Method	Path	Auth	Description
GET	/api/{fingerprint}/export	JWT	Export all entries as .tar.gz
POST	/api/{fingerprint}/import	JWT	Import password store (JSON or .tar.gz)

Git Sync

Method	Path	Auth	Description
GET	/api/{fingerprint}/git/status	JWT	Get git sync status
GET	/api/{fingerprint}/git/config	JWT	Get git configuration
POST	/api/{fingerprint}/git/config	JWT	Configure git sync
POST	/api/{fingerprint}/git/session	JWT	Set git token for current session
POST	/api/{fingerprint}/git/push	JWT	Manual push to remote (force overwrite)
POST	/api/{fingerprint}/git/pull	JWT	Manual pull from remote (fresh clone)
POST	/api/{fingerprint}/git/toggle-sync	JWT	Enable/disable git sync
GET	/api/{fingerprint}/git/log	JWT	Get sync operation history (last 50)

System

Method	Path	Auth	Description
GET	/api/health	No	Health check
GET	/api/version	No	Get server version

🔒 Security Model

• Private keys never leave the browser — Stored AES-wrapped in IndexedDB
• Server stores only PGP-encrypted blobs — Database leak reveals nothing
• Password validates locally first — Wrong password fails before network call
• 5-minute sessions — JWT expiry enforced server-side
• PGP key auto-lock — Private key automatically locked after 30s of inactivity (hardcoded in frontend/src/lib/session.ts)
• CORS locked to specific origins via CORS_ORIGINS env var
• All traffic over HTTPS required in production
• Rate limiting on authentication endpoints (sliding window, 5 attempts / 15 min default)
• Registration protection with TOTP-based codes (optional, configurable)

Reporting Vulnerabilities

Please do not open public issues for security vulnerabilities.

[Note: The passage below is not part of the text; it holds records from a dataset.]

/-- A word of the context ends, and the scalar words that have been executed ahead behind it follow. -/
def Team.finish (tm : Team) (cycles next : Nat) : Team := Team.settleRan (tm.queueAfter next) (tm.pastWord cycles next)

/-- Comparisons of a quarter's teams whose executions have issued their last pass wait while the quarter issues (R246). -/
def Core.waitShadow (c : Core) (qtr cycles : Nat) (hinging : Nat → Bool) : Core :=
  let wait := fun (x : Comparison) =>
    if x.team / 16 % 4 = qtr ∧ hinging x.team = false then { x with waited := min 64 (x.waited + cycles) } else x
  { c with hinges := c.hinges.map fun h => (h.1, { h.2 with pending := h.2.pending.map wait }) }

/-- The issue cycles of a word's passes (R13): shared evenly, but for what its last pass takes more; a word of fewer cycles than passes issues once (log 2). -/
def passCycles (cycles passes : Nat) : List Nat :=
  if passes ≤ 1 ∨ cycles < passes then [cycles] else List.replicate (passes - 1) (cycles / passes) ++ [cycles - (passes - 1) * (cycles / passes)]

/-- The issue cycles of `n` passes of `k` cycles, the last of which takes `more` besides. -/
def evenPasses (n k more : Nat) : List Nat := List.replicate (n - 1) k ++ [k + more]

/-- The hold of a capture begins once the last pass of its region has issued (R239). -/
def Team.beginHold (tm : Team) (count : Nat) : Team :=
  if tm.holdFor = 0 ∨ tm.owed ≠ [] then tm else { tm with parked := some (.capture (count + 1 + tm.holdFor)), holdFor := 0 }

/-- The running team issues the first of the passes that it owes (R201, R202): its quarter is held for the pass's cycles, and the other teams of the quarter with a ready pass are passed over. -/
def State.issuePass (s : State) : State :=
  let tm := s.team
  let n := tm.owed.headD 0
  { s with
    team := ({ tm with passed := 0, yielded := false, owed := tm.owed.tail } : Team).beginHold s.freeCount,
    core := ({ s.core with quarters := tput {} s.core.quarters tm.qtr { tget {} s.core.quarters tm.qtr with rp := tm.slot } } : Core).waitShadow
      tm.qtr n fun k => ((s.getTeam k).map Team.hinging).getD false,
    teams := s.teams.map fun e => (e.1, e.2.map fun o =>
      if o.coreId = tm.coreId ∧ o.qtr = tm.qtr ∧ s.passReady o then { o with passed := min 511 (o.passed + n) } else o) }

/-- A word ends (R13, R201, R202) with the issue cycles of each of its passes: the first of them issues, and the others are owed. A word of no pass, and a sequencer's, takes none of the quarter. -/
def State.finishPasses (s : State) (passes : List Nat) (next : Nat) : State :=
  let t : State := { s with team := s.team.finish passes.sum next }
  if passes = [] ∨ s.team.kind ≠ .team then t
  else ({ t with team := { t.team with owed := passes, issPc := s.team.pc } } : State).issuePass

/-- A word ends whose cycles its passes share evenly (R13). -/
def State.finishAt (s : State) (cycles next : Nat) : State :=
  s.finishPasses (if cycles = 0 then [] else passCycles cycles s.team.issuing) next

/-- A word ends and the next word follows it. -/
def State.finish (s : State) (cycles : Nat) : State := s.finishAt cycles (s.team.pc + 4)

/-- A word ends with the issue cycles of each of its passes, and the next word follows it. -/
def State.finishEach (s : State) (passes : List Nat) : State := s.finishPasses passes (s.team.pc + 4)

/-! ### Parking and waking -/

/-- A team's identity in a token queue, the same after a restore (R379). -/
def Team.wid (tm : Team) : Nat := 16 * tm.blkKey + tm.index

/-- The stream of an engine is running (R132, R163). -/
def Block.running (b : Block) (e : Engine) : Bool :=
  match e with
  | .mx => b.mxRun
  | .cp => b.cpRun

/-- The stream's origin of an engine. -/
def streamOrigin (e : Engine) : Origin :=
  match e with
  | .mx => .mxStream
  | .cp => .cpStream

/-- Some command or copy of an origin is still in a FIFO (R133, R134). -/
def Block.hasWork (b : Block) (o : Origin) : Bool := b.mxFifo.any (·.origin == o) || b.cpFifo.any (·.origin == o)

1. Email: Send details to the maintainers privately
2. GitHub: Use private vulnerability reporting

Response Timeline:

• Acknowledgment: Within 48 hours
• Initial Assessment: Within 1 week
• Fix Timeline: Depends on severity (Critical: 24-72h, High: 1-2 weeks, Medium: 2-4 weeks)

⚙️ Environment Variables

See .env.example for all available options with detailed comments.

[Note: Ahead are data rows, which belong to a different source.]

-- ==== Sys2Proof/Machine/Control.lean ====
section
/-! DEFINITION. Control: major 00, uniform transfers and divergence, majors 20 to 23 (R30-R36, R107, R258, R298, R299, R306, R307, R309-R311, R314, R317, R318, R320, R339, R340, R351, R368, R383, R402), and the fairness switch of R34 to R36. -/

namespace Sys2Proof.Machine

/-! ### Major 00 -/

/-- `nop` (R368). -/
def execNop (s : State) : Out := .next (s.finish 0)

/-- `yield`: the team's effective level is -1 until its next issue (R204, R402). -/
def execYield (s : State) : Out :=
  let s := s.finish 1
  .next { s with team := { s.team with yielded := true } }

/-- The active threads exit (R320); the team unbinds when its limb threads have exited (R107). -/
def Team.exitActive (tm : Team) : Team :=
  let tm' := { tm with exited := tm.actives.foldl (fun m t => tput false m t true) tm.exited }
  if (upList 0 tm.limbs).all fun t => tget false tm'.exited t then { tm' with limbs := 0 } else tm'

/-- `exit` (R320): outstanding results first (R25); when no present thread remains the team has ended (R321), and in a stream the stream (R133). -/
def execExit (s : State) : Out :=
  let tm := s.team.flush
  if tm.kind ≠ .team then .next { s with team := { tm with ended := true } }
  else if tm.execZero then .next ({ s with team := tm }.finish 1)
  else
    let tm := tm.exitActive
    if tm.lives.isEmpty then
      let s := { s with team := tm }.finish 1
      .next { s with team := { s.team with ended := true } }
    else .next ({ s with team := tm }.finish 1)

/-- `brkpt`: class 0x0F without a debugger, a stop request with one (R258, R310). -/
def execBrkpt (t : BitVec 7) (s : State) : Out :=
  if s.debugged s.launch then .next ({ s with team := s.team.requestStop (.brkpt t.toNat) }.finish 1)
  else .next (s.takeTrap { cls := .breakpoint, detail := t.setWidth 16, resume := .next })

/-! ### Uniform transfers -/

/-- The code offset `o` words from the running word (R70). -/
def State.target (s : State) (o : BitVec 18) : Nat := (((s.team.pc : Int) + 4 * o.toInt) % 2 ^ 48).toNat

/-- `br` (R306). -/
def execBr (o : BitVec 18) (s : State) : Out := .next (s.finishAt 0 (s.target o))

/-- `brc`: the predicate of thread t0 (R307). -/
def execBrc (p : Pred) (o : BitVec 18) (s : State) : Out :=
  .next (if s.team.pred s.team.t0 p then s.finishAt 0 (s.target o) else s.finish 0)

/-- `call`: the return pointer goes to s32:s33 (R311). -/
def execCall (o : BitVec 18) (s : State) : Out :=
  .next ({ s with team := s.team.wr64 (.s 32) 0 (mkPtr 7 0 (s.team.pc + 4)) }.finishAt 0 (s.target o))

/-- A computed transfer (R340, R383): space, alignment and the S bit of the target; a fetch fault is raised on the target word. -/
def State.jumpTo (s : State) (q : DWord) : State :=
  if ptrSpace q ≠ 7 ∨ ptrOwner q ≠ 0 then s.takeTrap { cls := .translation, addr := q, detail := 0x1000 }
  else if ptrOff q % 4 ≠ 0 then s.takeTrap { cls := .alignment, addr := q }
  else match s.fetchWord (ptrOff q) with
    | .error _ => s.finishAt 0 (ptrOff q)
    | .ok w => if w.msb then s.finishAt 0 (ptrOff q) else s.illegal 0x21 true

/-- `ret` (R383). -/
def execRet (s : State) : Out := .next (s.jumpTo (s.team.rd64 s.blk.bix (.s 32) 0))
/-- `jmp` (R340). -/
def execJmp (a : Reg) (s : State) : Out := .next (s.jumpTo (s.team.rd64 s.blk.bix a 0))

/-! ### Divergence -/

/-- Change the counters of the present unexited threads. -/
def Team.mapCnt (tm : Team) (f : Nat → Nat → Nat) : Team :=
  { tm with cnt := tm.lives.foldl (fun m t => tput 0 m t (f t (tget 0 tm.cnt t))) tm.cnt }

/-- The issue cycles of a divergence word that has taken effect: one for every mask word that holds an active thread, or one (R298). -/
def Team.divPasses (tm : Team) : List Nat := List.replicate (max 1 tm.passes) 1

/-- The limb threads that a divergence word would leave inactive while others stay active (R107); empty when the word is allowed, also where they were inactive before it (log 19). -/
def boundFail (old new : Team) : List Nat :=
  let ls := upList 0 old.limbs
  if ls.all new.active || ls.all (fun t => !new.active t) then [] else ls.filter fun t => old.active t && !new.active t

/-- A word at a code offset is of one of the kinds a skip may land on (R298): none where the fetch fails. -/
def State.kindAt (s : State) (pc : Nat) (ok : Instr → Bool) : Option Bool :=
  match s.fetchWord pc with
  | .error _ => none
  | .ok w => some ((decode w).any ok)

/-- The word is an `else`. -/
def isElse : Instr → Bool
  | .elsep _ => true
  | _ => false
/-- The word is an `endif`. -/
def isEndif : Instr → Bool
  | .endif => true
  | _ => false

/-- Fetch goes from a divergence word to the word at `pc`, whether or not a thread is active: that word must be of the expected kind, or the divergence word takes an illegal-instruction trap (R35, R298). -/
def State.skipTo (s : State) (tm : Team) (pc : Nat) (ok : Instr → Bool) : State :=
  let s := { s with team := tm }
  match s.kindAt pc ok with
  | some false => s.illegal 0x22 false
  | _ => s.finishPasses tm.divPasses pc

/-- A divergence word ends: it has left the team as `tm` (R298). When no present thread is active fetch skips to `skip`, which must be of the expected kind, or the word takes an illegal-instruction trap (R298). -/
def State.divergeTo (s : State) (tm : Team) (skip : Option (Nat × (Instr → Bool))) (next : Nat) : State :=
  match skip with
  | none => ({ s with team := tm } : State).finishPasses tm.divPasses next
  | some (pc, ok) => if !tm.execZero then ({ s with team := tm } : State).finishPasses tm.divPasses next else s.skipTo tm pc ok

/-- The trap of a divergence word that may not take effect: bound divergence (R107). -/
def State.boundTrap (s : State) (ts : List Nat) : State := s.takeTrap { cls := .boundDiv, threads := ts }

/-- Nesting overflow (R32, R33). -/
def State.nestTrap (s : State) (ts : List Nat) : State := s.takeTrap { cls := .nesting, threads := ts }

/-- `if` (R30, R32, R33, R339). The rules are silent on two points (log 43): its own issue cycles count in the timer `since the innermost open if` (R34), and where it would both overflow the nesting and split the limb threads it takes nesting overflow, before bound divergence (R107). -/
def execIfp (p : Pred) (o : BitVec 18) (s : State) : Out :=
  let tm := s.team
  let above := tm.lives.filter fun t => decide (255 ≤ tget 0 tm.cnt t)
  let new := tm.mapCnt fun t c => if c = 0 then (if tm.pred t p then 0 else 1) else c + 1
  let t := s.target o
  if 255 ≤ tm.stack.length then .next (s.nestTrap tm.lives)
  else if !above.isEmpty then .next (s.nestTrap above)
  else if !(boundFail tm new).isEmpty then .next (s.boundTrap (boundFail tm new))
  else
    let lv : Level := { kind := .thenPath, hasElse := s.kindAt t isElse == some true, start := tm.fair, target := t }
    .next (s.divergeTo { new with stack := lv :: tm.stack } (some (t, fun i => isElse i || isEndif i)) (tm.pc + 4))

/-- The running threads give way to a suspended path (R35): running 0 to 1, the path's threads to 0. -/
def Team.exchange (tm : Team) (back : List Nat) : Team :=
  tm.mapCnt fun t c => if c = 0 then 1 else if t ∈ back then 0 else c

/-- KIND of the top control-level entry (R33, R35). -/
def Team.setKind (tm : Team) (k : LevelKind) : Team :=
  { tm with stack := match tm.stack with
    | [] => []
    | l :: r => { l with kind := k } :: r }

/-- `else` outside the rows of R35: counters 0 and 1 exchange (R30). -/
def State.plainElse (s : State) (o : BitVec 18) : State :=
  let new := (s.team.mapCnt fun _ c => if c = 0 then 1 else if c = 1 then 0 else c).setKind .elsePath
  s.divergeTo new (some (s.target o, isEndif)) (s.team.pc + 4)

/-- `else` (R30, R35, R317). -/
def execElsep (o : BitVec 18) (s : State) : Out :=
  let tm := s.team
  match tm.stack with
  | [] => .next (s.illegal 0x22 false)
  | l :: _ =>
    if l.kind ≠ .thenPath then .next (s.illegal 0x22 false)
    else match tm.pathSlot with
      | .held ths pc d =>
        if d = tm.stack.length then
          .next (s.divergeTo { (tm.exchange ths).setKind .elsePath with pathSlot := .done d } none pc)
        else .next (s.plainElse o)
      | .done d => .next (if d = tm.stack.length then s.skipTo tm (s.target o) isEndif else s.plainElse o)
      | .empty => .next (s.plainElse o)

/-- `endif` outside the held row of R35: every nonzero counter falls, and the level closes (R30, R33). -/
def State.plainEndif (s : State) (slot : PathSlot) : State :=
  let new := s.team.mapCnt fun _ c => c - 1
  s.divergeTo { new with stack := s.team.stack.tail, pathSlot := slot } none (s.team.pc + 4)

/-- `endif` (R30, R35, R318). -/
def execEndif (s : State) : Out :=
  let tm := s.team
  match tm.stack with
  | [] => .next (s.illegal 0x22 false)
  | l :: _ =>
    if l.kind = .loop then .next (s.illegal 0x22 false)
    else match tm.pathSlot with
      | .held ths pc d =>
        if d = tm.stack.length then
          .next (s.divergeTo { (tm.exchange ths).setKind .thenPath with pathSlot := .done d } none pc)
        else .next (s.plainEndif tm.pathSlot)
      | .done d => .next (s.plainEndif (if d = tm.stack.length then .empty else .done d))
      | .empty => .next (s.plainEndif .empty)

/-- `loop.beg` (R31, R32, R351). -/
def execLoopBeg (s : State) : Out :=
  let tm := s.team
  let above := tm.lives.filter fun t => decide (254 ≤ tget 0 tm.cnt t)
  if 255 ≤ tm.stack.length then .next (s.nestTrap tm.lives)
  else if !above.isEmpty then .next (s.nestTrap above)
  else
    let new := tm.mapCnt fun _ c => if c = 0 then 0 else c + 2
    let lv : Level := { kind := .loop, hasElse := false, start := tm.fair, target := tm.pc + 4 }
    .next (s.divergeTo { new with stack := lv :: tm.stack } none (tm.pc + 4))

/-- Some open level is a loop (R31). -/
def Team.inLoop (tm : Team) : Bool := tm.stack.any fun l => decide (l.kind = .loop)

/-- A word of major 23 outside a loop acts as an illegal word: nothing while EXEC is zero, else an illegal-instruction trap (R31, R78). A `loop.end` whose innermost level is an `if` and that no loop encloses is such a word also where R31 makes it a trap whatever EXEC holds: the model takes the no-op while EXEC is zero (log 43). -/
def State.noLoop (s : State) : State :=
  let s := { s with team := s.team.flush }
  if s.team.execZero then s.finish 1 else s.illegal 0x23 false

/-- `loop.end` (R31, R351). -/
def execLoopEnd (o : BitVec 18) (s : State) : Out :=
  let tm := s.team
  if !tm.inLoop then .next s.noLoop
  else match tm.stack with
    | [] => .next s.noLoop
    | l :: rest =>
      if l.kind ≠ .loop then .next (s.illegal 0x23 false)
      else
        let new := tm.mapCnt fun _ c => if c = 1 then 0 else c
        if !new.execZero then .next (s.divergeTo new none (s.target o))
        else .next (s.divergeTo { new.mapCnt (fun _ c => c - 2) with stack := rest } none (tm.pc + 4))

/-- `brk` and `cont`: the active threads whose predicate holds take counter `d + k` (R31, R107). -/
def State.leaveLoop (s : State) (p : Pred) (n : Nat) : State :=
  let tm := s.team
  if !tm.inLoop then s.noLoop
  else
    let new := tm.mapCnt fun t c => if c = 0 && tm.pred t p then n else c
    if !(boundFail tm new).isEmpty then s.boundTrap (boundFail tm new)
    else s.divergeTo new none (tm.pc + 4)

/-- `brk` (R31, R309). -/
def execBrk (p : Pred) (d : BitVec 8) (s : State) : Out := .next (s.leaveLoop p (d.toNat + 2))
/-- `cont` (R31, R314). -/
def execCont (p : Pred) (d : BitVec 8) (s : State) : Out := .next (s.leaveLoop p (d.toNat + 1))

/-! ### The fairness timer -/

/-- The timer of R34: issue cycles since the later of the last switch and the innermost open `if`. -/
def Team.fairTimer (tm : Team) : Nat :=
  match tm.stack with
  | [] => 0
  | l :: _ => tm.fair - max tm.lastSwitch l.start

/-- The threads that a switch would hand over to, and where they continue (R34, R35): none where no switch may happen. It waits for the last pass of the word that issues, and for the end of a hinged execution (R245). -/
def Team.fairOther (tm : Team) (fairt : Nat) : Option (List Nat × Nat) :=
  match tm.stack with
  | [] => none
  | l :: _ =>
    if l.kind = .loop ∨ !l.hasElse ∨ tm.fairTimer < fairt ∨ tm.hinging ∨ !tm.owed.isEmpty ∨ tm.parked.isSome then none
    else
      let go := fun (ths : List Nat) (pc : Nat) => if ths.isEmpty || tm.execZero then none else some (ths, pc)
      match tm.pathSlot with
      | .empty => if l.kind ≠ .thenPath then none else go (tm.lives.filter fun t => tget 0 tm.cnt t == 1) (l.target + 4)
      | .held ths pc d => if d = tm.stack.length then go (ths.filter tm.live) pc else none
      | .done _ => none

/-- The switch of R35: the running threads are held, the others run, and a reservation of an `lr` that the running path has not matched is lost (R36). -/
def State.fairSwitch (s : State) : State :=
  let tm := s.team
  match tm.fairOther s.launch.fairt with
  | none => { s with team := { tm with deferred := none } }
  | some (ths, pc) =>
    let run := tm.actives
    let k : LevelKind := match tm.stack with
      | l :: _ => if l.kind = .thenPath then .elsePath else .thenPath
      | [] => .thenPath
    { s with team := { (tm.exchange ths).setKind k with
        pathSlot := .held run tm.pc tm.stack.length, pc := pc, lastSwitch := tm.fair, deferred := none,
        resv := if tm.lrOpen then tm.resv.filter fun e => e.1 ∉ run else tm.resv,
        scalarResv := if tm.lrScalar then none else tm.scalarResv } }

/-- A fairness switch at the timer's expiry: at once, or deferred by an open `lr` of the running path (R34, R36). -/
def State.fairExpire (s : State) : State :=
  match s.team.fairOther s.launch.fairt with
  | none => s
  | some _ =>
    if s.team.deferred.isSome then s
    else if s.team.lrOpen then { s with team := { s.team with deferred := some 16 } } else s.fairSwitch

/-- The deferred switch: after the `sc`, or after the sixteenth word (R36), and not before a hinged execution has issued its last pass (R245). -/
def State.fairDeferred (s : State) : State :=
  match s.team.deferred with
  | none => s
  | some n => if (n = 0 ∨ !s.team.lrOpen) ∧ !s.team.hinging ∧ s.team.owed.isEmpty then s.fairSwitch else s

end Sys2Proof.Machine
end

Variable	Required	Description
JWT_SECRET	Yes	32-byte hex string for JWT signing
DB_PATH	No	Path to SQLite database (default: /data/db/db.sqlite3)
STATIC_DIR	No	Path to frontend dist/ directory
CORS_ORIGINS	No	Comma-separated allowed origins
PORT	No	HTTP listen port (default: 8080)
GIT_REPO_ROOT	No	Git repos directory (default: /data/git-repos)
SESSION_HARDLIMIT_MINUTES	No	JWT hard limit (max session time) in minutes (default: 30, range: 5-480)
SESSION_SOFTLIMIT_MINUTES	No	JWT soft limit (browser close detection) in minutes (default: 5, range: 1-60)
DISABLE_FRONTEND	No	Disable frontend (1 or true)
BCRYPT_COST	No	Password hashing cost factor (default: 12, range: 10-15)
RATE_LIMIT_ATTEMPTS	No	Max requests per window (default: 5)
RATE_LIMIT_WINDOW_MINUTES	No	Time window in minutes (default: 15)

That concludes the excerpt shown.